- **PROBLEM TO WORK ON**: Find the line holding "match asmField 16 mask with" in the entries below. Give it again exactly, along with every line after it up to and including the line holding "if group ≤ 4 then".

━━━━━ DATASET CONTENT ━━━━━

-- ==== Sys2Proof/Tests/Slice0.lean ====
section
/-! SUPPORT. Tests: ill-formed commands that WellFormed refuses; for every statement with hypotheses, states and operands that
meet them, clause by clause; and numbers worked out from the manual. -/

namespace Sys2Proof.Tests

open Sys2Proof Sys2Proof.Machine

set_option Elab.async false
set_option linter.unusedVariables false

/-! ### Small states -/

/-- Objects set. -/
def withObjs (s : State) (l : List (Nat × Nat)) : State := l.foldl (fun s e => s.put e.1 e.2) s

/-- The engine in service, as node 5 of the torus, with one HBM stack of 32 GiB and a host behind module 0. -/
def up : State :=
  withObjs { State.reset with startStep := none, stackCaps := [32, 0, 0, 0], haModules := [1, 0, 0, 0, 0, 0, 0, 0] }
    [(O_ENGINE_STATE, 1), (O_NODE_ID, 5), (O_HBM_PORTS_UP, 1)]

/-- Context 0 in a state, with a small model of 8 experts: an ENGINE region for descriptors, a LINEAR one, and an ENGINE region
for the slot table. -/
def inState (st : Nat) (f : Ctx → Ctx) : State :=
  (withObjs up [(O_CTX_STATE, st), (O_EXPERT_COUNT, 8), (O_HIDDEN_WIDTH, 128), (O_INNER_WIDTH, 128), (O_BIND_INPUT + 1, 0), (O_BIND_INPUT + 7, 7),
    (O_DESC_AREA, 0), (O_SLOT_TABLE_AREA, 2)]).setCtx 0
      (f { Ctx.init with regions := [⟨5 * 2 ^ 49 + 0x10000, 0x10000, 2⟩, ⟨5 * 2 ^ 49 + 0x200000, 0x100000, 0⟩,
        ⟨5 * 2 ^ 49 + 0x400000, 0x10000, 2⟩] })

/-- An image of 64 bytes: fields as first byte, length and value. -/
def image (fs : List (Nat × Nat × Nat)) : Bytes :=
  (List.range 64).map fun i =>
    match fs.find? fun f => f.1 ≤ i && i < f.1 + f.2.1 with
    | some f => BitVec.ofNat 8 (f.2.2 / 256 ^ (i - f.1))
    | none => 0

/-- A command descriptor. -/
def desc (op : Nat) (fs : List (Nat × Nat × Nat)) : Bytes := image ((0, 1, op) :: fs)

/-- A ring with a descriptor in front, at index 0, of which PRODUCER covers 16. -/
def ringOf (d : Bytes) : Ring := { Ring.init with fetched := [(0, d)], producer := 16 }

/-- Context 0 in a state with a descriptor in front of its ring. -/
def front (st : Nat) (d : Bytes) (f : Ctx → Ctx) : State := inState st fun x => f { x with ring := ringOf d }

/-- The address of data in the engine's own memory. -/
def data : Nat := 5 * 2 ^ 49 + 0x200000

/-- A state with the images of handles 0 and 1 in place: 4 rows of 16 FP32 codes, 64 bytes apart. -/
def handled (s : State) : State :=
  let t : Bytes := image [(0, 8, data), (8, 1, 0x70), (9, 1, 2), (16, 4, 16), (20, 4, 4), (24, 4, 1), (28, 4, 1),
    (32, 4, 1), (36, 4, 64)]
  ((s.modCtx 0 fun x => { x with handles := [0, 1] }).wr (5 * 2 ^ 49 + 0x10000) t).wr (5 * 2 ^ 49 + 0x10040) t

/-- A slot entry in the table, at position `pos`. -/
def entry (s : State) (pos : Nat) (fs : List (Nat × Nat × Nat)) : State :=
  (s.wr (5 * 2 ^ 49 + 0x400000 + 64 * pos) (image fs)).modCtx 0 fun x =>
    { x with slotMarks := x.slotMarks ++ [⟨pos, true, true⟩] }

/-- A window of 4 tokens of context 0, its sequence 0, half A. -/
def win : Window :=
  { tag := 0, bwd := false, idx := 0, layerSlot := 0, mb := 0, step := 0, mark := 0, tokens := 4, inAddr := data,
    outAddr := data, statsAddr := 0, maskAddr := 0, summaryAddr := 0, dzAddr := 0, scoreAddr := data, hostmap := 0,
    issuedBeat := 0, readyBeat := 0, launchAt := none, dueBeat := 0, launched := none, deadline := 0, deferred := false,
    phase := .issued, slot := 0, map := [], dark := [], enable := 0, sprinkle := 0, bias := none, rows := [], logits := [],
    quant := none, spillPasses := 0, ledger := none, headers := [], nodeTable := [], flows := [], ret := [], outRows := [],
    statRows := [], dzRows := [], closedShort := false }

/-- The copy of a token, sent to expert 0 here and not yet answered. -/
def copy0 : LedgerCopy := ⟨0, 5, 1, false, false, 0, 0, 0, 0, 0⟩

/-- A routing ledger of one token with one copy. -/
def led : Ledger :=
  { tag := 0, layerSlot := 0, mb := 0, step := 0, tokens := 1, topK := 1, slot := 0, closed := false, bwdDone := false,
    toks := [⟨1, 1, false, false, [copy0]⟩] }

/-- A collective of context 0 on group 1. -/
def coll (op phase : Nat) : Coll :=
  ⟨0, 1, op, 0, 0, 0, 4, 0, 1, 7, phase, 0, [], [], [], false, [], 0, 0, [], 0, false⟩

/-- Context 0 RUNNING in a collective; group 1 has nodes 5 and 6, the engine first or, when `last`, second. -/
def collective (last : Bool) (k : Coll) : State :=
  handled { inState 3 (fun x => { x with coll := some k }) with
    groups := [(1, ⟨0, if last then leBytes 2 6 ++ leBytes 2 5 else leBytes 2 5 ++ leBytes 2 6, true, 0⟩)] }

/-- A remote request from node 6 on a line of this engine's Local Store. -/
def req (op : RemoteOp) (size : Nat) : RemoteReq :=
  ⟨0, 6, 0, op, 5 * 2 ^ 49, size, .int32, false, List.replicate size 1, List.replicate size 0, 0⟩
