-- ==== Sys2Proof/Machine/Memory.lean ====
section
/-! DEFINITION. The device register space as plain data: a list of (address, byte) cells in one canonical form, addresses strictly rising, no cell equal to what an unlisted address reads as (20_memory.md R50). -/

namespace Sys2Proof.Machine

/-- The 256 registers of the device register space (20_memory.md R50). -/
abbrev Memory := List Host.Cell

/-- What an unlisted address reads as. A convention of the representation only, since every one of the 256 registers holds a byte and is listed when it is not this one: DESIGN CHOICE, log entry 13. -/
def Memory.unlisted : Byte := 0x00#8

/-- Read the register with key `k`. -/
def Memory.lookup (m : Memory) (k : Nat) : Byte :=
  match m with
  | [] => Memory.unlisted
  | c :: rest => if c.1 = k then c.2 else Memory.lookup rest k

/-- Put a cell in front, or leave it out when an unlisted address reads the same. -/
def Memory.push (k : Nat) (b : Byte) (m : Memory) : Memory :=
  if b = Memory.unlisted then m else (k, b) :: m

/-- Store a byte under key `k`, keeping the canonical form. -/
def Memory.store (m : Memory) (k : Nat) (b : Byte) : Memory :=
  match m with
  | [] => Memory.push k b []
  | c :: rest =>
    if k < c.1 then Memory.push k b (c :: rest)
    else if k = c.1 then Memory.push k b rest
    else c :: Memory.store rest k b

/-- Read one device register. -/
def Memory.read (m : Memory) (a : RegAddr) : Byte := Memory.lookup m a.toNat

/-- Write one device register. -/
def Memory.write (m : Memory) (a : RegAddr) (b : Byte) : Memory := Memory.store m a.toNat b

/-- The canonical form from key `lo` on. -/
def Memory.wfFrom (lo : Nat) (m : Memory) : Bool :=
  match m with
  | [] => true
  | c :: rest =>
    decide (lo ≤ c.1) && decide (c.1 < 256) && decide (c.2 ≠ Memory.unlisted) && Memory.wfFrom (c.1 + 1) rest

/-- The canonical form: addresses strictly rising below 256, no cell equal to an unlisted address's byte. -/
def Memory.wf (m : Memory) : Bool := Memory.wfFrom 0 m

/-- The registers below key `n` holding what `f` gives, every other one unlisted. -/
def Memory.fill (f : RegAddr → Byte) (n : Nat) : Memory :=
  match n with
  | 0 => []
  | k + 1 => Memory.store (Memory.fill f k) k (f (BitVec.ofNat 8 k))

/-- The register file whose contents are `f`; not unfolded by tactics (256 registers), see `Memory.read_ofFun`. -/
@[irreducible] def Memory.ofFun (f : RegAddr → Byte) : Memory := Memory.fill f 256

end Sys2Proof.Machine
end

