-- ==== Sys2Proof/Machine/Assembler.lean ====
section
/-! DEFINITION. The assembler's operand forms, symbols and pseudo-instructions (30_encoding.md R95, R96). Operands are natural numbers, and one out of its range is refused, not truncated; the text of a line is not modelled (log entry 22). -/

namespace Sys2Proof.Machine

/-- A line of assembler, operands in the order of 30_encoding.md R95 and R96. -/
inductive AsmLine where
  | init (drv addr : Nat)
  | initDefault (drv : Nat)
  | sleep (e : Nat)
  | wake
  | sleepOn
  | allon
  | alloff
  | setbits (mask : Nat)
  | setonmask (mask : Nat)
  | setoffmask (mask : Nat)
  | ledOn (ch : Nat)
  | ledOff (ch : Nat)
  | setbr (br ch : Nat)
  | setbrall (br : Nat)
  | setbrs (first count : Nat) (values : List Nat)
  | setrgb (v0 v1 v2 group : Nat)
  deriving DecidableEq, Repr

/-- Symbol `DRV_PMOS` (30_encoding.md R96, 10_state.md R30). -/
def drvPmos : Nat := 0x15

/-- Symbol `DRV_NMOS` (30_encoding.md R96, 10_state.md R30). -/
def drvNmos : Nat := 0x04

/-- Symbol `DRV_DIRECT` (30_encoding.md R96, 10_state.md R30). -/
def drvDirect : Nat := 0x13

/-- Symbol `ADDR_ALLCALL` (30_encoding.md R96). -/
def addrAllcall : Nat := 0x70

/-- An operand of `w` bits, refused when out of range (30_encoding.md R95). -/
def asmField (w v : Nat) : Option (BitVec w) :=
  if v < 2 ^ w then some (BitVec.ofNat w v) else none

/-- `INIT drv, addr`. -/
def asmInit (drv addr : Nat) : Option Instr :=
  match asmField 8 drv, asmField 7 addr with
  | some d, some a => some (.init d a)
  | _, _ => none

/-- `SLEEP e`. -/
def asmSleep (e : Nat) : Option Instr :=
  match e with
  | 0 => some (.sleep false)
  | 1 => some (.sleep true)
  | _ => none

/-- A command with one 16-bit mask operand. -/
def asmMask (make : BitVec 16 → Instr) (mask : Nat) : Option Instr :=
  match asmField 16 mask with
  | some m => some (make m)
  | none => none

/-- `LEDON ch` and `LEDOFF ch`: the mask command of `1 << ch` (30_encoding.md R96), ch a channel. -/
def asmLed (make : BitVec 16 → Instr) (ch : Nat) : Option Instr :=
  match asmField 4 ch with
  | some c => some (make (1#16 <<< c.toNat))
  | none => none

/-- Sixteen bytes as payload words, `BRV[4k + m]` at bits 8m+7:8m of `Pk` (30_encoding.md R89); refused unless there are exactly sixteen, each 0 to 255. -/
def asmPayload (values : List Nat) : Option Payload :=
  if values.length = 16 ∧ values.all (fun v => decide (v < 256)) then
    let word (k : Nat) : Word32 :=
      BitVec.ofNat 8 (values.getD (4 * k + 3) 0) ++ BitVec.ofNat 8 (values.getD (4 * k + 2) 0) ++
        BitVec.ofNat 8 (values.getD (4 * k + 1) 0) ++ BitVec.ofNat 8 (values.getD (4 * k) 0)
    some { p0 := word 0, p1 := word 1, p2 := word 2, p3 := word 3 }
  else none

/-- `SETBRS first, count, [b0, ..., b15]`: count 1 to 16. -/
def asmSetbrs (first count : Nat) (values : List Nat) : Option Instr :=
  if 1 ≤ count ∧ count ≤ 16 then
    match asmField 4 first, asmPayload values with
    | some f, some p => some (.setbrs f (BitVec.ofNat 5 count) p)
    | _, _ => none
  else none

/-- `SETRGB [v0, v1, v2], group`: group 0 to 4. -/
def asmSetrgb (v0 v1 v2 group : Nat) : Option Instr :=
  if group ≤ 4 then
    match asmField 8 v0, asmField 8 v1, asmField 8 v2 with
    | some a, some b, some c => some (.setrgb a b c (BitVec.ofNat 3 group))
    | _, _, _ => none
  else none

/-- The command a line stands for, or none where the assembler refuses it (30_encoding.md R95, R96). -/
def assemble (line : AsmLine) : Option Instr :=
  match line with
  | .init drv addr => asmInit drv addr
  | .initDefault drv => asmInit drv addrAllcall
  | .sleep e => asmSleep e
  | .wake => asmSleep 0
  | .sleepOn => asmSleep 1
  | .allon => some .allon
  | .alloff => some .alloff
  | .setbits mask => asmMask .setbits mask
  | .setonmask mask => asmMask .setonmask mask
  | .setoffmask mask => asmMask .setoffmask mask
  | .ledOn ch => asmLed .setonmask ch
  | .ledOff ch => asmLed .setoffmask ch
  | .setbr br ch =>
    match asmField 8 br, asmField 4 ch with
    | some b, some c => some (.setbr b c)
    | _, _ => none
  | .setbrall br =>
    match asmField 8 br with
    | some b => some (.setbrall b)
    | none => none
  | .setbrs first count values => asmSetbrs first count values
  | .setrgb v0 v1 v2 group => asmSetrgb v0 v1 v2 group

end Sys2Proof.Machine
end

━━━━━

- **SOLUTION TO THIS TASK**:
  match asmField 16 mask with
  | some m => some (make m)
  | none => none

/-- `LEDON ch` and `LEDOFF ch`: the mask command of `1 << ch` (30_encoding.md R96), ch a channel. -/
def asmLed (make : BitVec 16 → Instr) (ch : Nat) : Option Instr :=
  match asmField 4 ch with
  | some c => some (make (1#16 <<< c.toNat))
  | none => none

/-- Sixteen bytes as payload words, `BRV[4k + m]` at bits 8m+7:8m of `Pk` (30_encoding.md R89); refused unless there are exactly sixteen, each 0 to 255. -/
def asmPayload (values : List Nat) : Option Payload :=
  if values.length = 16 ∧ values.all (fun v => decide (v < 256)) then
    let word (k : Nat) : Word32 :=
      BitVec.ofNat 8 (values.getD (4 * k + 3) 0) ++ BitVec.ofNat 8 (values.getD (4 * k + 2) 0) ++
        BitVec.ofNat 8 (values.getD (4 * k + 1) 0) ++ BitVec.ofNat 8 (values.getD (4 * k) 0)
    some { p0 := word 0, p1 := word 1, p2 := word 2, p3 := word 3 }
  else none

/-- `SETBRS first, count, [b0, ..., b15]`: count 1 to 16. -/
def asmSetbrs (first count : Nat) (values : List Nat) : Option Instr :=
  if 1 ≤ count ∧ count ≤ 16 then
    match asmField 4 first, asmPayload values with
    | some f, some p => some (.setbrs f (BitVec.ofNat 5 count) p)
    | _, _ => none
  else none

/-- `SETRGB [v0, v1, v2], group`: group 0 to 4. -/
def asmSetrgb (v0 v1 v2 group : Nat) : Option Instr :=
  if group ≤ 4 then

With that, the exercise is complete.